Aside from my shame and brokenness, my heart is glad. Glad that God still speaks to me, though I have ignored Him and deliberately shut Him out through my apathy. My heart leapt in my chest when I recognized God was speaking to me through a song, through devotion, through my faith. He is pulling me closer though my sinful will constantly fought against Him. He is still knocking on the door though I had grown deaf to the sound. I am glad my Lord is louder than my own voice. I am glad my God will not give up on me. I am glad my Father loves me more than I love myself. I am glad my Savior will not let me squander this gift of life He has given.

This brings me to a crossroads...and my point. Though I am still unsure of what God may be calling me to do or where God may be calling me to go, I am ready. Mentally accepting and willing to hear; I am ready to follow. Spiritually I need work. And that is where the simple act of reading the devotions and talking to God come into play. My relationship with God has suffered to the point of extinction thanks to my arrogance and disregard. I must, as a child, learn to crawl again. I must turn to God first, not last. I must make my connection with God the only priority. The rest, the details, are up to God to reveal in due time. He may have me stay where I am for the next 50 years. He may send me to places I've only heard of. No matter what God has in store for me, I now remember and accept that it is about Him. It's not about me at all. This plan, this “big plan” that God has meticulously designed for me is to serve Him. How did I lose sight of that? When did I mistake the truth for lies? When did I fade? No matter; I am my Father’s child. I am forgiven. I am here to do His work.

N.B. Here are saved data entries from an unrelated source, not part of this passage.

-- ==== Sys2Proof/Syntax.lean ====
section
/-! DEFINITION. The commands of the block: one constructor of `Instr` per row of the opcode table, with the operands
that the environment supplies (an address, a value, a unit, a measured quantity). A command asserts the event that
its row names; where the row states a duration or a physical condition, the environment that sends the command
asserts that it held. -/

namespace Sys2Proof

/-- The two masters of the register file (R51). -/
inductive Master where
  | pcie | twoWire
deriving DecidableEq, Repr, Inhabited

/-- The two feeds (R115). -/
inductive FeedId where
  | a | b
deriving DecidableEq, Repr, Inhabited

/-- What has been inside its window for tQUAL: one feed, or both in one cycle (R119). -/
inductive Qualified where
  | one (f : FeedId)
  | both
deriving DecidableEq, Repr, Inhabited

/-- What a stroke boundary measures (R90, R91): the mains frequency in mHz, and how far the phase lies from its prediction in angle
units. -/
structure StrokeMeas where
  mHz : Nat
  dev : Int
deriving DecidableEq, Repr, Inhabited

/-- A conversion of a converter (R410, R415): its slot, numbered since the frames' start, and how many angle units ago it started; a
slot of 500 ns is shorter than four. -/
structure ConvSlot where
  slot : Nat
  ago : Fin 4
deriving DecidableEq, Repr, Inhabited

/-- The services of the converters, in their order of priority (R416): the readback of a DAC, the audit of a DAC, the open-wire check
of an input, the converter cross-check. -/
inductive Service where
  | readback
  | audit (dac : Fin 164)
  | openWire (n : Fin 16)
  | crossCheck
deriving DecidableEq, Repr, Inhabited

/-- A rail index, 0 to 23 (R6). -/
abbrev Rail := Fin 24

/-- A B channel, 0 to 11 (R6). -/
abbrev Chan := Fin 12

/-- An action context (R102). -/
abbrev CtxId := Fin 128

/-- The array of a cistern segment (R134). -/
inductive Arr where
  | hs | ls
deriving DecidableEq, Repr, Inhabited

/-- A cistern segment: channel, array, index (R134). The index is checked by `Instr.wf`. -/
structure SegId where
  ch : Chan
  arr : Arr
  seg : Nat
deriving DecidableEq, Repr, Inhabited

/-- The payload that the executor received with a command, beside its meaning: the ring and position it came from,
its sequence and its QUIET flag (R390, R395). -/
structure CmdInfo where
  ring : Fin 8
  pos : Nat
  seq : Nat
  quiet : Bool
deriving DecidableEq, Repr, Inhabited

/-- What wakes the device from DORMANT (R41): a valid feed, the button, a wake monitor (1 to 7), an alarm. -/
inductive WakeSrc where
  | feed | button | monitor (ext : Fin 8) | alarm (n : Fin 2)
deriving DecidableEq, Repr, Inhabited

/-- What a chip reset comes from, as PSTATE.LAST_RESET codes it (R46). -/
inductive ResetKind where
  | por | brownOut | resetN | host | watchdog | longPress | dormant
deriving DecidableEq, Repr, Inhabited

/-- The islands whose loss is no reset (R34): records stop with DATA, the host link with LINK; WAKE, MGMT and DRV have a power-good
detector like the others. -/
inductive Island where
  | data | link | drv | mgmt | wake
deriving DecidableEq, Repr, Inhabited

/-- A unit whose controller is a lockstep pair with a spare behind it (R16): a B channel, an X channel, the well
converter. -/
inductive CtlUnit where
  | b (c : Chan) | x (n : Fin 2) | well
deriving DecidableEq, Repr, Inhabited

/-- The suspect array of a shoot-through signature (R151). -/
inductive ShortKind where
  | hsShort | lsShort | external
deriving DecidableEq, Repr, Inhabited

/-- What the post-flush scan and the last sample of the switch node show (R153): the links found newly open and
whether the node is still stuck. -/
structure FlushScan where
  opened : List (Arr × Nat)
  stuck : Bool
deriving DecidableEq, Repr, Inhabited

/-- A probe's two readings (R147): gate leakage in nA, and the gate voltage V_TH at I_PROBE in mV. -/
structure ProbeResult where
  leak : Nat
  vth : Nat
deriving DecidableEq, Repr, Inhabited

/-- The readings of one telemetry window of a rail (R189): averages, temperature, and the window's extremes, with the
flags of R190 that the window itself shows. -/
structure TelWindow where
  vAvg : Nat
  iAvg : Int
  pAvg : Nat
  temp : Int
  vMax : Nat
  vMin : Nat
  iMax : Int
  inLimit : Bool
  /-- rail 0: the average currents of the three phases in 10 mA -/
  phase : List Int := []
deriving DecidableEq, Repr, Inhabited

/-- The threshold of a window monitor that was crossed (R251). -/
inductive MonCmp where
  | rstLo | warnLo | warnHi | rstHi
deriving DecidableEq, Repr, Inhabited

/-- What a monitor crossing stands for: the comparator changed; or its excursion has lasted tFLT_QUAL. -/
inductive MonEdge where
  | out | back | qualified
deriving DecidableEq, Repr, Inhabited

/-- The outputs of a monitor's four comparators: input beyond each level. -/
structure MonBits where
  rstLo : Bool
  warnLo : Bool
  warnHi : Bool
  rstHi : Bool
deriving DecidableEq, Repr, Inhabited

/-- The readings of one estimator sample (R336). -/
structure EstReading where
  /-- WELL_BAT in mV -/
  vbat : Nat
  /-- pack-shunt current in mA, positive when charging -/
  cur : Int
  /-- pack temperature in 0.125 °C -/
  temp : Int
  /-- coulomb count since the last sample, in µAh, positive when charging -/
  dq : Int
  /-- the current has stayed below I_EST_SLOW for one tEST_SLOW (R336) -/
  slow : Bool
  /-- the charge current has stayed above I_EOD for 10 s (R344) -/
  charged : Bool
deriving DecidableEq, Repr, Inhabited

/-- A charger condition (R325): WELL_BAT in mV as QUAL and CC judge it; V_PRE exceeded for 1 s; the taper and top-off
timers; WELL_BAT below V_RECHG for 10 s; the floor command falling below 0 or leaving it. -/
inductive ChgEvent where
  | voltage (mv : Nat) | preHeld | tapered | topoffOver | recharge | floor (below : Bool)
deriving DecidableEq, Repr, Inhabited

/-- Samples of the metrology die's three channels as converter codes, `n` alike in a row (R434). -/
structure MetSample where
  i : Int
  v : Int
  c : Int
  n : Nat
deriving DecidableEq, Repr, Inhabited

/-- What the check bits of an OTP word show when it is read (R490, R497). -/
inductive Ecc where
  | clean | corrected | bad
deriving DecidableEq, Repr, Inhabited

/-- What a chip reset finds at its release: links that the scans find open and drivers that fail their self-test (R160),
controller pairs with fewer than two good halves (R187), header phases that fail (R207), OTP regions with an uncorrectable
word (R492), logbook copies (chunk * 2 + copy) whose CRC fails (R501), and the straps TWA1, TWA0 (R76) and TWIN_ID, open for
B (R358). -/
structure BootObs where
  opened : List (Chan × Arr × Nat) := []
  drivers : List (Chan × Arr × Nat) := []
  halves : List (CtlUnit × Nat) := []
  phases : List (Fin 3) := []
  badRegions : List Nat := []
  spoilt : List Nat := []
  twa : Fin 4 := 0
  twinB : Bool := false
deriving DecidableEq, Repr, Inhabited

/-- The three copies of a voted field as a read or the scrubber finds them (R57): of the active or the staging bank, by the
register's base address, the instance and the field's lowest bit. -/
structure Found where
  act : Bool
  reg : Nat
  inst : Nat
  lo : Nat
  a : Nat
  b : Nat
  c : Nat
deriving DecidableEq, Repr, Inhabited

/-- What the environment supplies to a command that a write starts: the links that a commanded scan finds open (R136), and
whether VSYS with the programming pump, and TJ, lie in the windows of OTP programming (R498). -/
structure WriteObs where
  opened : List (Arr × Nat) := []
  supply : Bool := true
  temp : Bool := true
deriving DecidableEq, Repr, Inhabited

/-- What link training and the host's configuration leave (R404): the speed, Bus Master Enable, and the payload and read
request sizes as HR_STAT codes them. -/
structure LinkCfg where
  gen2 : Bool
  bme : Bool
  mps : Nat
  mrrs : Nat
deriving DecidableEq, Repr, Inhabited

/-- What the host writes of its MSI-X masks and table (R289, R383): the function mask of Message Control, or a double word of BAR2,
outside the doorbells, at a byte offset. -/
inductive MsixWrite where
  | functionMask (on : Bool)
  | bar2 (off : BitVec 12) (w : Word)
deriving DecidableEq, Repr, Inhabited

/-- The index of a master among the per-master copies (R51). -/
def Master.idx : Master → Nat
  | .pcie => 0 | .twoWire => 1

/-- The other master. -/
def Master.other : Master → Master
  | .pcie => .twoWire | .twoWire => .pcie

/-- A feed's index in its registers (R133). -/
def FeedId.idx : FeedId → Nat
  | .a => 0 | .b => 1

/-- An array's index (R134). -/
def Arr.idx : Arr → Nat
  | .hs => 0 | .ls => 1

Yes, the feeling that God has something big in store for me is starting to return. The idea that I am here for a specific reason is becoming real again. The knowledge I was created for His purpose is reaffirmed. This, I am thankful for. Though I did much to drown out the voice of the Holy Spirit, I failed. I hear His voice clearly now and He asks if I'm listening. He asks if I am willing. He asks me to follow Him. I can think of no better response than, "Here am I Lord; Send me."

Lord, protect my heart from getting lost again.

Friday, May 8, 2009

A Mother's Greatest Gift

The greatest gift a mother can give her children is instruction about faith principles. Do your youngsters see godly precepts lived out in your words and choices? Parents are a child's first spiritual advisors. However, if moms and dads do not instruct young people, someone else will. We absolutely cannot neglect our responsibility to train up our kids in the way they should go (Prov. 22:6).

Each person comes into the world as a "blank slate" that over time develops a belief system--a grid that filters everything the mind takes in. A child who has been prayed over and taught God's ways will see the world as it truly is. But one who's been programmed by secular culture or another religion will view life as he or she wishes it to appear--or through someone else's tinted lens.

Pastors and Sunday school teachers can help to form a child's grid, but they cannot do all the work. It is the responsibility of parents to invest whatever time, patience, and love are necessary to grow boys and girls into godly men and women. Teach them biblical principles, talk about the Lord and His ways, and show them what a righteous life looks like by living one. In other words, be the kind of believer that you hope your child will become.

Sending a child into the world without a biblical foundation is like throwing him into a lion's den without weapons or armor. Little ones cannot discern truth from error because their grid systems are immature. Parents must defend children's minds against the world's onslaught until they are ready to take over the challenge themselves.